The entity, typically an end-user, that receives and stores Verifiable Credentials from Issuers and presents them in response to Proof Requests. The holder controls a cryptographic wallet (e.g., a digital identity wallet) that manages their private keys and credentials.

• Key Role: Maintains sovereignty over their data, choosing what to share and with whom.
• Interaction: Receives a Proof Request from a Verifier and selectively discloses credentials.

The entity that requests and validates proof from a Holder. The Verifier creates and sends the Proof Request, specifying the required credentials or claims.

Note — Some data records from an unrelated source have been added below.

-- ==== Sys2Proof/Laws/Families.lean ====
section
/-!
SUPPORT. The small lemmas of the operations' functions: lengths that the loops keep, one turn of each scan, what the
primitives of PARSE can answer.
-/

namespace Sys2Proof.Machine

/-- TXT2BITS is the symbols' bits in order. -/
theorem txt2bits_eq_flatMap (text : SymString) : txt2bits text = text.flatMap symBits := by
  have h : ∀ (t : SymString) (acc : BitString),
      t.foldl (fun out c => out ++ symBits c) acc = acc ++ t.flatMap symBits := by
    intro t
    induction t with
    | nil => simp
    | cons c t ih => intro acc; simp [ih]
  simpa [txt2bits] using h text []

@[simp] theorem setAt_length (cw : BitString) (k : Nat) (b : Bit) : (setAt cw k b).length = cw.length := by
  simp [setAt]

@[simp] theorem fixParity_length (n : Nat) (cw : BitString) (i : Nat) : (fixParity n cw i).length = cw.length := by
  simp [fixParity]

@[simp] theorem placeFrom_length (ks : List Nat) (d : BitString) : (placeFrom ks d).length = ks.length := by
  induction ks generalizing d with
  | nil => simp [placeFrom]
  | cons k ks ih =>
    unfold placeFrom
    split
    · simp [ih]
    · cases d <;> simp [ih]

/-- A codeword has `m + r(m)` bits. -/
@[simp] theorem henc_length (d : BitString) : (henc d).length = d.length + parityCount d.length := by
  have h : ∀ (is : List Nat) (n : Nat) (cw : BitString), (is.foldl (fixParity n) cw).length = cw.length := by
    intro is
    induction is with
    | nil => simp
    | cons i is ih => intro n cw; simp [ih]
  simp [henc, h]

@[simp] theorem correct_length (cw : BitString) (s : Nat) : (correct cw s).length = cw.length := by
  unfold correct; split <;> simp

/-- STUFF, a 0. -/
@[simp] theorem stuffBit_false (w : StuffRegs) :
    stuffBit w false = { out := w.out ++ [false], cnt := 0, last := w.last } := rfl

/-- STUFF, a 1 that is not the fifth. -/
theorem stuffBit_true_of_ne {w : StuffRegs} (h : w.cnt + 1 ≠ 5) :
    stuffBit w true = { out := w.out ++ [true], cnt := w.cnt + 1, last := w.last } := by
  simp only [stuffBit, if_neg h, if_true]

/-- STUFF, the fifth 1: the marker follows it. -/
theorem stuffBit_true_of_eq {w : StuffRegs} (h : w.cnt + 1 = 5) :
    stuffBit w true =
      { out := w.out ++ [true, false], cnt := 0, last := some (w.out.length + 1) } := by
  simp [stuffBit, h]

/-- The run counter of STUFF stays below 5 between input bits. -/
theorem stuffBit_cnt_lt {w : StuffRegs} (h : w.cnt < 5) (b : Bit) : (stuffBit w b).cnt < 5 := by
  cases b
  · simp
  · by_cases h5 : w.cnt + 1 = 5
    · simp [stuffBit_true_of_eq h5]
    · simp [stuffBit_true_of_ne h5]; omega

/-- DESTUFF, the bit after a fifth 1. -/
theorem destuffBit_skip {w : DestuffRegs} (h : w.skip = true) (b : Bit) :
    destuffBit w b = { out := w.out, cnt := w.cnt, skip := false } := by simp [destuffBit, h]

/-- DESTUFF, a 0 that is copied. -/
theorem destuffBit_false {w : DestuffRegs} (h : w.skip = false) :
    destuffBit w false = { out := w.out ++ [false], cnt := 0, skip := false } := by simp [destuffBit, h]

/-- DESTUFF, a 1 that is copied and not the fifth. -/
theorem destuffBit_true_of_ne {w : DestuffRegs} (h : w.skip = false) (h5 : w.cnt + 1 ≠ 5) :
    destuffBit w true = { out := w.out ++ [true], cnt := w.cnt + 1, skip := false } := by
  simp only [destuffBit, h, if_neg h5, if_true, Bool.false_eq_true, if_false]

/-- DESTUFF, a fifth 1. -/
theorem destuffBit_true_of_eq {w : DestuffRegs} (h : w.skip = false) (h5 : w.cnt + 1 = 5) :
    destuffBit w true = { out := w.out ++ [true], cnt := 0, skip := true } := by
  simp [destuffBit, h, h5]

/-- The digit of a channel identifier (43_frame.md R124). -/
theorem chanDigit_eq_some_iff {chan : SymString} {d : Nat} :
    chanDigit chan = some d ↔
      ∃ c, chan.getLast? = some c ∧ 0x30 ≤ c.toNat ∧ c.toNat ≤ 0x39 ∧ d = c.toNat - 0x30 := by
  unfold chanDigit
  cases chan.getLast? with
  | none => simp
  | some c =>
    simp only [Option.some.injEq]
    split
    case isTrue h => simp [h, eq_comm]
    case isFalse h => simpa using fun h1 h2 => absurd ⟨h1, h2⟩ h

/-- A line past its expected words is their continuation. -/
theorem expect_eq_some_iff {lit t rest : SymString} : expect lit t = some rest ↔ t = lit ++ rest := by
  unfold expect
  split
  case isTrue h =>
    constructor
    · rintro ⟨rfl⟩
      have e := List.take_append_drop lit.length t
      rw [h] at e
      exact e.symm
    · rintro rfl; simp
  case isFalse h =>
    constructor
    · simp
    · rintro rfl; simp at h

/-- The Data field's symbols. -/
theorem isDataSym_chr (b : Bit) : isDataSym (chr b) = true := by cases b <;> decide

end Sys2Proof.Machine
end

It then cryptographically verifies the presented proofs.

• Purpose: To establish trust in a Holder's attributes without holding their raw data.
• Example: A decentralized application (dApp) requiring proof of age or a financial institution verifying KYC credentials.

A trusted organization or entity that creates and signs Verifiable Credentials and issues them to Holders. The Issuer's digital signature is the foundation of trust for the entire credential.

• Authority: Acts as the authoritative source for specific claims (e.g., a DMV for driver's licenses).
• On-Chain Role: May publish a DID and credential schema to a blockchain to enable decentralized verification.

A privacy-preserving feature that allows a Holder to reveal only specific claims from a credential or prove a predicate (e.g., 'age > 21') without exposing the underlying data. This is a core capability enabled by the response to a Proof Request.

• Mechanisms: Achieved through zero-knowledge proofs or BBS+ signatures.
• Benefit: Minimizes data exposure and enhances user privacy.